Литмир - Электронная Библиотека

Анахарсис с удивлением посмотрел на Солона, и ему хотелось воскликнуть: «Как же так, мудрец, неужели есть что-то более значимое, нежели мудрость, нежели истина?» Правда, он мужественно смолчал. Молчание в такой момент далось ему нелегко. Но афинянин и так всё понял; понял, без каких-бы то не было слов и намёков. Для того чтобы понять царевича, многого не требовалось. И афинский мудрец решил основательнее разъяснить собственную позицию по этому вопросу:

– О, стремящийся к познанию, Анахарсис! Не всем стоит жертвовать ради мудрости и ради истины. Скажем, не стоит жертвовать жизнью и отечеством ради них. Жизнь у нас одна, и отечество у нас одно. А мудрость, как впоследствии может оказаться, вовсе не является мудростью, а самой простой банальностью, даже словоблудием.
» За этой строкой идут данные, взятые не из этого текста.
-- ==== Sys2Proof/Machine/Vector.lean ====
section
/-! DEFINITION. Slot 2: vector instructions (R186 to R205). -/

namespace Sys2Proof.Machine

open Sys2Proof

/-! ### Lanes (R186, R187) -/

/-- Lane i of a register, at width w. -/
def laneAt (w : Nat) (v : VReg) (i : Nat) : Nat := (v.extractLsb' (w * i) w).toNat

/-- A register made of lanes of width w, lane 0 first. -/
def ofLanes (w : Nat) (xs : List Nat) : VReg := BitVec.ofNat 2048 (xs.foldr (fun x n => x % 2 ^ w + (n <<< w)) 0)

/-- The governing bit of lane i in a mask. -/
def governed (w : Nat) (k : KReg) (i : Nat) : Bool := k.getLsbD (w * i / 8)

/-- Runs a lane function over lane numbers in ascending order, threading the rounding environment. -/
def mapLanes (f : Nat → Env → Nat × Env) : List Nat → Env → List Nat × Env
  | [], e => ([], e)
  | i :: r, e =>
    let (x, e) := f i e
    let (xs, e) := mapLanes f r e
    (x :: xs, e)

/-- What a disabled lane takes (R187). -/
def VOp.kept (o : VOp) (c : CoreState) (i : Nat) : Nat := if o.z then 0 else laneAt o.t.bits (c.rv o.d) i

def VOp.on (o : VOp) (c : CoreState) (i : Nat) : Bool := governed o.t.bits (c.rk o.m) i

/-- A lane-by-lane result: f on each enabled lane, with exposed latency `lat` and the flags of the enabled lanes. -/
def laneOut (o : VOp) (lat : Nat) (env : Env) (f : Nat → Env → Nat × Env) (s : State) : Res :=
  let (xs, e) := mapLanes (fun i e => if VOp.on o s.core i then f i e else (VOp.kept o s.core i, e)) (List.range o.t.lanes) env
  ok (laterEnv s lat (.v o.d (ofLanes o.t.bits xs)) e)

/-- The same for operations that neither round nor raise flags. -/
def plainLanes (o : VOp) (lat : Nat) (f : Nat → Nat) (s : State) : Res := laneOut o lat (s.env 0) (fun i e => (f i, e)) s

/-! ### Arithmetic (R191, R192) -/

/-- An integer lane operation on two sources. -/
def intLanes (o : VOp) (lat : Nat) (f : Int → Int → Int) (s : State) : Res :=
  let w := o.t.bits
  plainLanes o lat (fun i =>
    intBits w (f (tyToInt o.t (laneAt w (s.core.rv o.a) i)) (tyToInt o.t (laneAt w (s.core.rv o.b) i)))) s

/-- A floating lane operation on two sources. -/
def floatLanes (o : VOp) (lat : Nat) (env : Env) (f : Num → Num → Env → Nat × Env) (s : State) : Res :=
  let w := o.t.bits
  let val (r : BitVec 6) (i : Nat) := (tyFmt o.t).decode (laneAt w (s.core.rv r) i)
  laneOut o lat env (fun i e => f (val o.a i) (val o.b i) e) s

/-- A floating lane operation with a third source: vC, or vD. -/
def fusedLanes (o : VOp) (f : Num → Num → Num → Env → Nat × Env) (s : State) : Res :=
  let w := o.t.bits
  let val (r : BitVec 6) (i : Nat) := (tyFmt o.t).decode (laneAt w (s.core.rv r) i)
  withRnd s fun env => laneOut o 4 env (fun i e => f (val o.a i) (val o.b i) (val (if o.v then o.c else o.d) i) e) s

def satInt (o : VOp) (x : Int) : Int := if o.v then clampInt (tyLeast o.t) (tyGreatest o.t) x else x

/-- VADD and VSUB: `sub` negates b. -/
def addLanes (o : VOp) (sub : Bool) (s : State) : Res :=
  if o.t.isInt then intLanes o 2 (fun a b => satInt o (if sub then a - b else a + b)) s
  else
    withSel s (if o.v then o.c.extractLsb' 0 3 else 7) fun env =>
      floatLanes o 4 env (fun a b => fltAdd (tyFmt o.t) a (if sub then b.neg else b)) s

/-- VADD (R191): adds vector lanes, integer or floating. -/
def execVadd (o : VOp) (s : State) : Res := addLanes o false s
/-- VSUB (R191): subtracts vector lanes, integer or floating. -/
def execVsub (o : VOp) (s : State) : Res := addLanes o true s

/-- VMUL (R192): multiplies vector lanes. -/
def execVmul (o : VOp) (s : State) : Res :=
  if o.t.isInt then intLanes o 2 (· * ·) s
  else withRnd s fun env => floatLanes o 4 env (fun a b => fltMul (tyFmt o.t) a b) s

/-- VFMA (R192): fused multiply-add of floating lanes. -/
def execVfma (o : VOp) (s : State) : Res := fusedLanes o (fun a b c => fltFma (tyFmt o.t) a b c) s
/-- VFMS (R192): fused multiply-subtract of floating lanes. -/
def execVfms (o : VOp) (s : State) : Res := fusedLanes o (fun a b c => fltFma (tyFmt o.t) a b c.neg) s

/-- The exact encoding of a value that a format holds. (DEDUCED: log 34) -/
def exactBits (f : Fmt) (x : Num) : Nat := (f.round false x Env.rne).1

/-- VMIN and VMAX. -/
def pickLanes (o : VOp) (fi : Int → Int → Int) (ff : Num → Num → Num) (s : State) : Res :=
  if o.t.isInt then intLanes o 2 fi s
  else floatLanes o 2 (s.env 0) (fun a b e => (exactBits (tyFmt o.t) (ff a b), e)) s

/-- VMIN (R192): lane-wise minimum. -/
def execVmin (o : VOp) (s : State) : Res := pickLanes o min Num.minX s
/-- VMAX (R192): lane-wise maximum. -/
def execVmax (o : VOp) (s : State) : Res := pickLanes o max Num.maxX s
/-- VABS (R192): lane-wise absolute value. -/
def execVabs (o : VOp) (s : State) : Res := pickLanes o (fun a _ => a.natAbs) (fun a _ => a.abs) s
/-- VNEG (R192): lane-wise negation. -/
def execVneg (o : VOp) (s : State) : Res := pickLanes o (fun a _ => -a) (fun a _ => a.neg) s

/-! ### Functions (R193 to R195) -/

/-- A lane function of one floating source that brings its own flags. -/
def fnLanes (o : VOp) (lat : Nat) (f : Num → Nat × Flags) (s : State) : Res :=
  floatLanes o lat (s.env 0) (fun a _ e => let (b, fl) := f a; (b, e.raise fl)) s

/-- VRCP (R193): lane-wise reciprocal rounded RNE. -/
def execVrcp (o : VOp) (s : State) : Res := fnLanes o 6 (rcpFn (tyFmt o.t)) s
/-- VRSQ (R193): lane-wise reciprocal square root rounded RNE. -/
def execVrsq (o : VOp) (s : State) : Res := fnLanes o 6 (rsqFn (tyFmt o.t)) s
/-- VLOG2 (R193): lane-wise base-2 logarithm rounded RNE. -/
def execVlog2 (o : VOp) (s : State) : Res := fnLanes o 6 (log2Fn (tyFmt o.t)) s
/-- VFEXP2 (R194): lane-wise base-2 exponential core of the fractional part. -/
def execVfexp2 (o : VOp) (s : State) : Res := fnLanes o 6 fexp2Fn s

/-- The integral value of VRNDI; a zero result keeps the input's sign, and no flag is raised (R195). -/
def roundIntegral (f : Fmt) (x : Num) (env : Env) : Nat × Env :=
  match x with
  | .fin n m e =>
    let r := roundMag env.rnd n m e 0 env.lfsr
    (exactBits f (.fin n r.q 0), { env with lfsr := r.lfsr })
  | x => (exactBits f x, env)

/-- VRNDI (R195): rounds lanes to integral values under a rounding selector. -/
def execVrndi (o : VOp) (s : State) : Res :=
  withSel s (o.b.extractLsb' 0 3) fun env => floatLanes o 4 env (fun a _ e => roundIntegral (tyFmt o.t) a e) s

/-- VSCALE of R195. -/
def scaleFn (f : Fmt) (a n : Num) (env : Env) : Nat × Env :=
  match n with
  | .nan => (f.nanBits, env)
  | .inf false => (f.infBits false, env)
  | .inf true => (0, env)
  | .fin neg m e =>
    match a with
    | .nan => (f.nanBits, env)
    | a => f.round false (a.scale (clampInt (-1024) 1024 (floorInt neg m e))) env

/-- VSCALE (R196). (DEDUCED: log 31) -/
def execVscale (o : VOp) (s : State) : Res := floatLanes o 4 (s.env 0) (scaleFn (tyFmt o.t)) s

/-- VGETEXP of R195. -/
def getexpFn (f : Fmt) (x : Num) : Nat × Flags :=
  match x with
  | .nan => (f.nanBits, 0)
  | .inf _ => (f.infBits false, 0)
  | .fin _ m _ => if m = 0 then (f.infBits true, 0) else (exactBits f (Num.ofInt x.log2Floor), 0)

/-- VGETMAN of R195. -/
def getmanFn (f : Fmt) (x : Num) : Nat × Flags :=
  match x with
  | .nan => (f.nanBits, 0)
  | .inf _ => (f.nanBits, Flags.nv)
  | .fin n m _ => if m = 0 then (f.signBits n, 0) else (exactBits f (x.scale (-x.log2Floor)), 0)

/-- VGETEXP (R195): writes the exponent of each lane as a value. -/
def execVgetexp (o : VOp) (s : State) : Res := fnLanes o 2 (getexpFn (tyFmt o.t)) s
/-- VGETMAN (R195): writes the mantissa of each lane scaled into [1, 2). -/
def execVgetman (o : VOp) (s : State) : Res := fnLanes o 2 (getmanFn (tyFmt o.t)) s

/-! ### Conversions (R196 to R199) -/

/-- Which source lane a destination lane of VCVT takes, or none where it lies outside the written range. -/
def cvtSource (tt ss : Ty) (p j : Nat) : Option Nat :=
  let n := min tt.lanes ss.lanes
  if tt.bits < ss.bits then (if p * n ≤ j && j < p * n + n then some (j - p * n) else none) else some (p * n + j)

/-- VCVT (R196): converts lanes between types, by parts. -/
def execVcvt (o : VOp) (s : State) : Res :=
  let ss := Ty.ofCode (o.b.extractLsb' 0 4)
  let p := (o.c.extractLsb' 3 3).toNat
  withSel s (if o.v then o.c.extractLsb' 0 3 else 7) fun env =>
    let f (i : Nat) (e : Env) : Nat × Env :=
      match cvtSource o.t ss p i with
      | none => (laneAt o.t.bits (s.core.rv o.d) i, e)
      | some j =>
        if VOp.on o s.core i then tyRound o.t (o.b.getLsbD 4) (tyNum ss (laneAt ss.bits (s.core.rv o.a) j)) e
        else (VOp.kept o s.core i, e)
    let (xs, e) := mapLanes f (List.range o.t.lanes) env
    ok (laterEnv s 3 (.v o.d (ofLanes o.t.bits xs)) e)

/-- VCVTI (R197): converts floating lanes to integer lanes of the same width. -/
def execVcvti (o : VOp) (s : State) : Res :=
  let ss := (cvtiSource (o.b.extractLsb' 3 3)).getD .f32
  withSel s (o.b.extractLsb' 0 3) fun env =>
    laneOut o 3 env (fun i e => tyRound o.t false (tyNum ss (laneAt o.t.bits (s.core.rv o.a) i)) e) s

/-- Block b of a register in packed-block layout: codes, scale and knot (R199). -/
def packedBlock (v : VReg) (b : Nat) : Block :=
  ⟨(List.range 32).map fun i => laneAt 4 v (32 * b + i), laneAt 8 v (128 + 2 * b), laneAt 8 v (129 + 2 * b)⟩

/-- Replaces block b. -/
def putBlock (v : VReg) (b : Nat) (x : Block) : VReg :=
  let put (v : VReg) (w pos n : Nat) : VReg :=
    (v &&& ~~~(BitVec.ofNat 2048 ((2 ^ w - 1) <<< pos))) ||| BitVec.ofNat 2048 ((n % 2 ^ w) <<< pos)
  let code := x.codes.foldr (fun c n => c % 16 + 16 * n) 0
  put (put v 128 (128 * b) code) 16 (1024 + 16 * b) (x.scale % 256 + 256 * x.knot)

/-- VPACKB (R199): converts FP32 lanes into two E2M1K blocks of a register. -/
def execVpackb (o : VOp) (s : State) : Res :=
  withRnd s fun env =>
    let q := o.b.toNat
    let xs (h : Nat) := (List.range 32).map fun i => Fmt.f32.decode (laneAt 32 (s.core.rv o.a) (32 * h + i))
    let (b0, e) := packBlock (xs 0) env
    let (b1, e) := packBlock (xs 1) e
    ok (laterEnv s 3 (.v o.d (putBlock (putBlock (s.core.rv o.d) (2 * q) b0) (2 * q + 1) b1)) e)

/-- VUNPB (R199): expands two E2M1K blocks into FP32 lanes. -/
def execVunpb (o : VOp) (s : State) : Res :=
  laneOut o 3 (s.env 0) (fun i e =>
    let b := packedBlock (s.core.rv o.a) (2 * o.b.toNat + i / 32)
    let (x, nv) := e2m1kNum b.scale b.knot (b.codes.getD (i % 32) 0)
    let (bits, e') := Fmt.f32.round false x { Env.rne with lfsr := e.lfsr }
    (bits, (e.raise e'.fl).raiseIf nv Flags.nv)) s

/-- VSAT (R198): clamps integer lanes to n bits. -/
def execVsat (o : VOp) (s : State) : Res :=
  let n := o.b.toNat
  let lo : Int := if o.t.isSigned then -((2 ^ (n - 1) : Nat) : Int) else 0
  let hi : Int := if o.t.isSigned then (2 ^ (n - 1) : Nat) - 1 else (2 ^ n : Nat) - 1
  let w := o.t.bits
  plainLanes o 3 (fun i => intBits w (clampInt lo hi (tyToInt o.t (laneAt w (s.core.rv o.a) i)))) s

/-! ### Compares, selects, logic and shifts (R200, R201) -/

/-- A condition of VCMP on values of type t. -/
def vcmpHolds (t : Ty) (cc : Nat) (a b : Nat) : Bool :=
  let x := tyNum t a
  let y := tyNum t b
  match cc with
  | 0 => x.eqX y
  | 1 => !x.eqX y
  | 2 => x.ltX y
  | _ => x.ltX y || x.eqX y

/-- A mask made of one bit per byte. -/
def ofBits (f : Nat → Bool) : KReg := BitVec.ofNat 256 ((List.range 256).foldr (fun j n => (if f j then 1 else 0) + 2 * n) 0)

/-- VCMP (R200): compares lanes and writes a mask. -/
def execVcmp (o : VOp) (s : State) : Res :=
  let w := o.t.bits
  let kd := o.d.extractLsb' 0 4
  let old := s.core.rk kd
  let cc := (o.d.extractLsb' 4 2).toNat
  let res := (List.range o.t.lanes).map fun i =>
    vcmpHolds o.t cc (laneAt w (s.core.rv o.a) i) (laneAt w (s.core.rv o.b) i)
  ok (later s 2 (.k kd (ofBits fun j =>
    let i := 8 * j / w
    if VOp.on o s.core i then res.getD i false else !o.z && old.getLsbD j)))

/-- VSEL (R201): selects lanes of two registers by a mask. -/
def execVsel (o : VOp) (s : State) : Res :=
  let w := o.t.bits
  ok (later s 2 (.v o.d (ofLanes w ((List.range o.t.lanes).map fun i =>
    laneAt w (s.core.rv (if governed w (s.core.rk o.m) i then o.a else o.b)) i))))

/-- A bitwise operation on lanes. -/
def logicLanes (o : VOp) (f : VReg → VReg → VReg) (s : State) : Res :=
  plainLanes o 2 (laneAt o.t.bits (f (s.core.rv o.a) (s.core.rv o.b))) s

/-- VAND (R201): lane-wise AND. -/
def execVand (o : VOp) (s : State) : Res := logicLanes o (· &&& ·) s
/-- VOR (R201): lane-wise OR. -/
def execVor (o : VOp) (s : State) : Res := logicLanes o (· ||| ·) s
/-- VXOR (R201): lane-wise XOR. -/
def execVxor (o : VOp) (s : State) : Res := logicLanes o (· ^^^ ·) s
/-- VNOT (R201): lane-wise NOT. -/
def execVnot (o : VOp) (s : State) : Res := logicLanes o (fun a _ => ~~~a) s
/-- VMOV (R202): copies lanes of a vector. -/
def execVmov (o : VOp) (s : State) : Res := logicLanes o (fun a _ => a) s

/-- A shift: each lane's amount is B, or u(vB[i]) mod w. -/
def shiftLanes (o : VOp) (f : (w x n : Nat) → Nat) (s : State) : Res :=
  let w := o.t.bits
  plainLanes o 2 (fun i =>
    f w (laneAt w (s.core.rv o.a) i) (if o.v then o.b.toNat else laneAt w (s.core.rv o.b) i % w)) s

/-- VSHL (R201): lane-wise left shift. -/
def execVshl (o : VOp) (s : State) : Res := shiftLanes o (fun w x n => (x <<< n) % 2 ^ w) s
/-- VSHR (R201): lane-wise logical right shift. -/
def execVshr (o : VOp) (s : State) : Res := shiftLanes o (fun _ x n => x >>> n) s
/-- VSRA (R201): lane-wise arithmetic right shift. -/
def execVsra (o : VOp) (s : State) : Res :=
  shiftLanes o (fun w x n => (x >>> n) ||| (if x.testBit (w - 1) then 2 ^ w - 2 ^ (w - n) else 0)) s

/-! ### Moving lanes (R202) -/

/-- VIOTA (R202): writes an immediate plus the lane index to each lane. -/
def execViota (o : VOp) (s : State) : Res :=
  let base := o.b.toInt
  plainLanes o 2 (fun i =>
    if o.t.isInt then intBits o.t.bits (base + i) else exactBits .f32 (Num.ofInt (base + i))) s

/-- VBCAST (R202): broadcasts a scalar into every lane. -/
def execVbcast (o : VOp) (s : State) : Res := plainLanes o 3 (fun _ => (s.core.rs o.a).toNat % 2 ^ o.t.bits) s

/-- The lane index of VMOVS and VINS. -/
def VOp.lane (o : VOp) (c : CoreState) : Nat :=
  if o.v then (c.rs o.b).toNat % o.t.lanes else o.c.toNat * 64 + o.b.toNat

/-- VMOVS (R202): moves one lane of a vector to a scalar register. -/
def execVmovs (o : VOp) (s : State) : Res :=
  ok (later s 3 (.s o.d
    (let b := laneAt o.t.bits (s.core.rv o.a) (VOp.lane o s.core)
     if o.t.isInt && o.t.isSigned then BitVec.ofInt 64 (tyToInt o.t b) else BitVec.ofNat 64 b)))

/-- VINS (R202): inserts a scalar into one lane of a vector. -/
def execVins (o : VOp) (s : State) : Res :=
  let w := o.t.bits
  let x := VOp.lane o s.core
  ok (later s 3 (.v o.d (ofLanes w ((List.range o.t.lanes).map fun i =>
    if i = x then (s.core.rs o.a).toNat % 2 ^ w else laneAt w (s.core.rv o.d) i))))

/-- VPERM (R202): permutes lanes through an index vector. -/
def execVperm (o : VOp) (s : State) : Res :=
  let w := o.t.bits
  plainLanes o 3 (fun i => laneAt w (s.core.rv o.a) (laneAt w (s.core.rv o.b) i % o.t.lanes)) s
Так же, как и истина может оказаться самым обычным заблуждением. А, следовательно, истина может подождать, во всяком случае, пока, а жизнь отдельного индивида ждать не будет. Она приходит, бежит и уходит. Случается это даже супротив мудрости и безо всякой истины. Истина должна познаваться не вопреки жизни и не против неё, а за неё и вместе с ней. Разумеется, смысл и цель жизни могут быть посвящены поиску истины, но только не ценой самой жизни, особенно чужой. Ибо жизнь – священна, а мудрость – околосвященна. Поиск мудрости, истины, должен носить сдержанный, умеренный, благородный характер. Мудрость неразрывно связана с добродетелью. Не может быть жестокой мудрости. Жестокость проистекает из-за отсутствия мудрости. Не может быть мудрости корыстной. Могут быть корыстолюбивые люди, которые называют себя мудрецами. Никаких крайностей в этом вопросе быть не должно, Анахарсис. Люди могут обманывать и обманываться. Они могут выдвигать ложные идеи и сомнительные идеалы и от других требовать следовать им. И даже жертвовать жизнью ради них. А потом, вдруг, выясняется, что всё было напрасно и даже глупо. И наступает невероятное разочарование во всём, в том числе и в мнимой мудрости. А поэтому, как видится мне, быть мудрым – это, значит, быть осторожным, сдержанным, неспешным, вдумчивым и не играть чужими судьбами. Быть мудрым – это ещё значит, заботиться обо всех и всеобщем благе. Вот в этом, собственно, тоже может заключаться мудрость.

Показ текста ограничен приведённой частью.